}

Thursday, November 22, 2012

Spammers stumped me

As I’ve mentioned many times, I’ve been engaged in an ongoing war with spammers ever since I turned off word verification for leaving a comment. I’ve been in a quandary, caught between making it easy to leave a comment, and making things easier for me. The two, it seems, are mutually exclusive.

And now it’s looking like the spammers have worn me down. But they also have me stumped.

I turned off the email notifications so that I wouldn’t get dozens of emails a day telling me that I have to “moderate” comments in the spam queue. However, the only way to do that was to turn off ALL email notifications—even when I get a legitimate comment. Worse, spam comments are making it through and getting posted, and I sometimes don’t even notice for up to a day.

I also have dozens of spam comments to delete from the queue each day—sometimes hundreds. This is getting really old.

But in the middle of all that aggravation is something that has me truly stumped: Spammers often use the lower case omega (last letter of the Greek alphabet, in the picture above) in place of the letter “w”, and I have absolutely no idea why (yes, I Googled it). I’ve heard of websites (and, I presume, sometimes comments) hiding links in single characters, but there are no links here, just the characters.

In a twist, today I received a spam comment in which several characters were non-standard, including the omega. A picture of that comment is below, along with a close up of part of the first line to make it easier to see the weird bits, such as, the “v” in “Every”, the “w” in weekend, along with the “K” in that same word (compare with the "K" in "quick").

Maybe I only noticed this in the first place because paying attention to typography is part of my profession, but since I noticed it, it seems to me it’s quite common, with maybe ten percent of the spam comments I receive using one or more of these substituted characters. And I still have no idea why spammers do it.

I never received such spam comments when I had word verification turned on—nor any of the other problems with spam comments that I’ve complained about. So, this noble experiment in free commenting is drawing to a close. At some point in the next couple months I’ll almost certainly turn word verification back on, and all these problems will be gone—for me.

But I’ll still wonder what the heck those spammers are up to.

Update: One of my Twitter Pals, @BXGD, Tweeted me about this and said: "If you post many comments on a computerized system, switching characters on each one, the system can't recognize them as the same." I hadn't thought of that, but it makes sense. Changing one or more characters means that spammers can post the identical spam comment on many posts on the same blog (and that certainly happens on my sites), or on many sites, and spam filters would treat each one as a different comment.

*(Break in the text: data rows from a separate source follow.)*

/-- What detection does with the faults that are due, by the phase that they meet. -/
def State.detect (s : State) (due : List SFault) : Phase → Host.Outcome State Fault Refusal
  | .run => .next (State.tellFault { s.holdLandings with sch := { s.holdLandings.sch with phase := .fault, faults := due } })
  | .fault => .next { s with sch := { s.sch with faults := s.sch.faults ++ due } }
  | .halt => .next s
  | p =>
    let t := due.foldl (fun s f => s.joinFault f.cause f.unit (if p == .syncB then 2 else 1)) s
    .next (if due.all fun f => s.joins f.cause then t else t.tellFault)

/-- The faults raised that are due. -/
def State.raisedDue (s : State) : List SFault := s.sch.raised.filter fun f => dueBy f.tick s.now

/-- The faults raised for a tick to come. -/
def State.raisedLater (s : State) : List SFault := s.sch.raised.filter fun f => !dueBy f.tick s.now

theorem exec_faultDetection {s : State} (howed : s.fab.owed = []) :
    exec .faultDetection s = if s.raisedDue.isEmpty then .next (s.withRaised s.raisedLater)
      else (s.withRaised s.raisedLater).detect s.raisedDue s.sch.phase := by
  change execFaultDetection s = _
  unfold execFaultDetection
  rw [raiseShort_of_owed_nil howed]
  rfl

theorem exec_faultDetection_due {s : State} {f : SFault} (hraised : s.sch.raised = [f]) (hdue : f.tick ≤ s.now)
    (howed : s.fab.owed = []) : exec .faultDetection s = (s.withRaised []).detect [f] s.sch.phase := by
  have hd : dueBy f.tick s.now = true := decide_eq_true hdue
  have hnow : s.raisedDue = [f] := by simp [State.raisedDue, hraised, hd]
  have hlater : s.raisedLater = [] := by simp [State.raisedLater, hraised, hd]
  rw [exec_faultDetection howed, hnow, hlater]
  rfl

/-- A fault that is detected in the run stops it, and is told (R58). -/
theorem detect_run (s : State) (due : List SFault) :
    (s.withRaised []).detect due .run = .next { s.holdLandings with sch := { s.sch with
      raised := [], phase := .fault, faults := due, faultBit := s.sch.planes, bitAt := s.now } } := by
  obtain ⟨g, fab, h⟩ := heldFrom_holdLandings s
  simp only [State.detect, holdLandings_withRaised, h]
  rfl

/-! ## Abort (R58, R59, R101) -/

/-- The state at an abort before the slice that a fault belongs to is taken up again: at a fault that only other members have
detected, landings are held now. -/
def State.atAbort (s : State) : State := if s.sch.phase == .run then s.holdLandings else s

theorem heldFrom_atAbort (s : State) : s.heldFrom s.atAbort := by
  unfold State.atAbort
  split
  · exact heldFrom_holdLandings s
  · exact heldFrom_refl s

theorem atAbort_of_ne_run {s : State} (h : s.sch.phase ≠ .run) : s.atAbort = s := if_neg (by simpa using h)

/-- What a slice taken up again leaves alone: memory, cores and operations. -/
structure State.RollKeeps (s t : State) : Prop where
  memory : s.sameMemory t
  ops : t.ops = s.ops
  cores : t.cores = s.cores

theorem rollKeeps_rollBack (s : State) : s.RollKeeps s.rollBack := by
  unfold State.rollBack
  split
  · split
    · exact ⟨sameMemory_refl s, rfl, rfl⟩
    · dsimp only
      split
      · split <;> exact ⟨⟨rfl, rfl, rfl⟩, rfl, rfl⟩
      · exact ⟨⟨rfl, rfl, rfl⟩, rfl, rfl⟩
  · exact ⟨sameMemory_refl s, rfl, rfl⟩

/-- A fault of a later slice than the one before rolls nothing back. -/
theorem rollBack_later {s : State} {f : SFault} {m : SliceMark} (hf : firstFault (s.sch.faults ++ s.sch.heard) = some f)
    (hm : s.sch.prior = some m) (hlt : m.frame < f.frame) : s.rollBack = s := by
  unfold State.rollBack
  rw [hf, hm]
  exact if_pos hlt

/-- `t` has the slice of a mark, taken up again from `s`, as its slice. -/
structure State.TakenUp (s : State) (m : SliceMark) (t : State) : Prop where
  active : t.sch.active = true
  slice : t.sch.slice = m.slice
  inForce : t.sch.inForce = m.inForce
  attempts : t.sch.attempts = m.attempts
  sliceTick : t.sch.sliceTick = m.sliceTick
  main : t.sch.main = m.main
  lastCounts : t.plat.lastCounts = m.lastCounts
  resumes : t.host.resumes = m.resumes ++ s.host.resumes
  consumed : t.sch.consumed = s.sch.consumed

/-- A fault of the slice before, or of an earlier frame, takes it up again (R38). -/
theorem rollBack_earlier {s : State} {f : SFault} {m : SliceMark} (hf : firstFault (s.sch.faults ++ s.sch.heard) = some f)
    (hm : s.sch.prior = some m) (hle : f.frame ≤ m.frame) : s.TakenUp m s.rollBack := by
  unfold State.rollBack
  rw [hf, hm]
  dsimp only
  rw [if_neg (by omega)]
  split
  · split <;> exact ⟨rfl, rfl, rfl, rfl, rfl, rfl, rfl, rfl, rfl⟩
  · exact ⟨rfl, rfl, rfl, rfl, rfl, rfl, rfl, rfl, rfl⟩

None of which gets around the bigger issue of why on earth they even bother when most of us have systems to filter out spam.

7 comments:

Roger Owen Green said...

I think the omega is because some systems can block specific words or phrases, but the insertion of letters from other alphabets screw that up. i've seen it on viagra spam.

April said...

I like to think that there is a very special circle of hell reserved just for spammers.

Sandra said...

I'm with April.

We've seen a sudden surge in form spam recently by-passing the form (with a captcha). It's tiresome because now we have to spend our own time (and therefore money) on a strategy to combat it.

Don't they have anything better to do with their time?

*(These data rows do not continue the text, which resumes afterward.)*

-- ==== Sys2Proof/Machine/State.lean ====
section
/-! DEFINITION. The architectural state of B3C as plain data (10_state.md R21), and its reset value
(R22, R53, 70_reset_and_hazards.md R280). -/

namespace Sys2Proof.Machine

/-- The session modes (R41). -/
inductive Mode where
  | none | default | keyed | deriveCtx | deriveMat
  deriving DecidableEq, Repr

/-- The error codes of STATUS.ERR (60_exceptions.md R251); codes 7 to 15 are never written. -/
inductive Err where
  | ok           -- 0: the command completed
  | illegalOp    -- 1: E_ILLEGAL_OP
  | badLen       -- 2: E_BAD_LEN
  | noSession    -- 3: E_NO_SESSION
  | state        -- 4: E_STATE
  | xofRange     -- 5: E_XOF_RANGE
  | capacity     -- 6: E_CAPACITY
  deriving DecidableEq, Repr

/-- The active chunk (R44). `buf_len` is `buf.length`: bytes at and above it are not state. -/
structure Chunk where
  cv      : ChainingValue
  counter : Word64
  buf     : List Byte
  blocks  : Nat            -- blocks_compressed
  flags   : Byte
  deriving DecidableEq, Repr

/-- A HasherState: "root_key[8], ChunkState, CVStack" with its mode-flag byte (R42, R43, R44, R45). The
stack lists the bottom entry first and the top entry last (R45). -/
structure Hasher where
  key   : ChainingValue
  flags : Byte
  chunk : Chunk
  stack : List ChainingValue
  deriving DecidableEq, Repr

/-- The width of a host access in bits (20_memory.md R62); only 32-bit accesses are accepted. -/
inductive AccessWidth where
  | w8 | w16 | w32 | w64
  deriving DecidableEq, Repr

/-- What the host and the platform do in one cycle (20_memory.md R76; 30_encoding.md R99, R100). -/
inductive HostStmt where
  /-- A cycle with no access. -/
  | idle
  /-- A bus read of `width` bits at bus address `addr` (R61, R62). -/
  | read (addr : Nat) (width : AccessWidth)
  /-- A bus write; the value of a write that is not 32 bits wide is immaterial (R62). -/
  | write (addr : Nat) (width : AccessWidth) (value : Word)
  /-- The platform drives the reset input (R280). -/
  | resetInput
  /-- `WAIT`: read STATUS, and again in the next cycle until its bit 0 is 0 (R100). -/
  | wait
  /-- Host control flow: read STATUS and, if a bit of `mask` is set in it, skip the next `n` statements
  (the stop of XOF_READ, R106, and of the nonce search, R237). -/
  | skipIf (mask : Word) (n : Nat)
  deriving DecidableEq, Repr

/-- What the bus answers to a host access (R61, R62, R256). -/
inductive Answer where
  | data (value : Word)         -- a read's value
  | done                        -- a write was taken
  | busError (addr : Nat)       -- an error response, reported with the access's address
  deriving DecidableEq, Repr

/-- A command in progress: the accepted word, and how many host cycles pass before it completes. Its
presence is `st.busy` (R25, R46). -/
structure Running where
  word : Word
  left : Nat
  deriving DecidableEq, Repr

/-- The state of the machine. ID is hard-wired (R23), CMD holds no value (R25), and STATUS and the INFO
registers are views of the fields below (R24, R30 to R32). -/
structure State where
  -- host registers (R26 to R38)
  seekLo  : Word
  seekHi  : Word
  ctrLo   : Word
  ctrHi   : Word
  key     : Vector Word 8
  ccv     : Vector Word 8
  nonce   : Word
  din     : Vector Word 16
  dout    : Vector Word 16
  mhash   : Vector Word 8
  target  : Vector Word 8
  hdr     : Vector Word 45
  -- session state (R41 to R45)
  mode    : Mode
  session : Hasher
  -- status state (R46)
  err     : Err
  chk     : Bool
  wbusy   : Bool
  running : Option Running
  -- the model's own fields: the host's remaining statements, the latest bus answer, and a counter that
  -- makes each free value fresh (assumption log 3, 4, 5)
  host    : List HostStmt
  answer  : Option Answer
  free    : Nat
  deriving DecidableEq, Repr

/-- `st.busy` (R46): 1 from the cycle a command is accepted until it completes. -/
abbrev State.busy (s : State) : Bool := s.running.isSome

/-- Why the machine stops. -/
inductive Fault where
  /-- A host access at an address outside the 512-byte window, which B3C does not decode: "the
  platform's matter" (R60). Raised by `memRead` and `memWrite`. Safe: the machine stops where another
  unit would answer. -/
  | outsideWindow (addr : Nat)
  deriving DecidableEq, Repr

/-- Why an instruction has no meaning. -/
inductive Refusal where
  /-- The instruction has no meaning in the model yet. Raised by a refused arm of `exec` only (there
  is none: every command has its meaning). Safe. -/
  | notModelled (mnemonic : String)
  deriving DecidableEq, Repr

/-- A session's memory right after reset: mode flags 0, an empty chunk and an empty stack (R53).
DESIGN CHOICE (assumption log 1), unsafe: `key` and `chunk.cv` are "any value; unobservable" (R53,
R42); the model names eight zero words for each. -/
def Hasher.reset : Hasher where
  key   := Vector.replicate 8 0
  flags := 0
  chunk := { cv := Vector.replicate 8 0, counter := 0, buf := [], blocks := 0, flags := 0 }
  stack := []

/-- The machine right after the reset input (R22's reset column, R53, R280). -/
def State.reset : State where
  seekLo  := 0
  seekHi  := 0
  ctrLo   := 0
  ctrHi   := 0
  key     := Vector.replicate 8 0
  ccv     := Vector.replicate 8 0
  nonce   := 0
  din     := Vector.replicate 16 0
  dout    := Vector.replicate 16 0
  mhash   := Vector.replicate 8 0
  target  := Vector.replicate 8 0
  hdr     := Vector.replicate 45 0
  mode    := .none
  session := Hasher.reset
  err     := .ok
  chk     := false
  wbusy   := false
  running := none
  host    := []
  answer  := none
  free    := 0

end Sys2Proof.Machine
end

But what I don't get is why they do it? Surely people don't actually do anything with their lame promo links?????

not a spammer

Arthur Schenck said...

Sigh. The second comment on this post was, with no real irony, spam. When I deleted it, there were also two spam comments in the moderation queue (they were posted to old posts, or they would have gotten through, too), and 20 others were in the spam queue. Quite day in Spamland, obviously.

I've added an update to the post, a plausible explanation for why they do it.

Roger: Yes, I've seen numbers used in place of letters in such emails. Your explanation is related to the update I posted, except you're talking about filters than block such comments, and the other explanation is that, basically, it could fool spam filters (and, they spammers think, get each comment seen as unique by search engine bots).

April: Agreed! Of course, I don't actually believe in hell, but it I did, it would be filled with Spammers. And people who own companies that send robocalls to people. Actually, that's the same thing, really.

Sandra: I reckon that the computer genius who manages to finally solve the spam problem will be made King of the World by unanimous vote. In the meantime, the explanation I've seen the most frequently (and I've been reading about this a LOT lately…) is that spammer think their "comments" will improve their Google Juice with so many links to their scam websites coming from legitimate sites (which is why so many mavens I've read tell people to be vigilant about killing spam whenever it shows up). But it's a bloody waste of time!

Graveetas said...

I love Spam especially Musubi (Spam Sushi) . What do you think of Internet Trolls?

Arthur Schenck said...

Trolls live under bridges. Internet trolls should be chained there. ;-)

Arthur Schenck said...

…and today a spam comment got posted to THIS post. Sigh.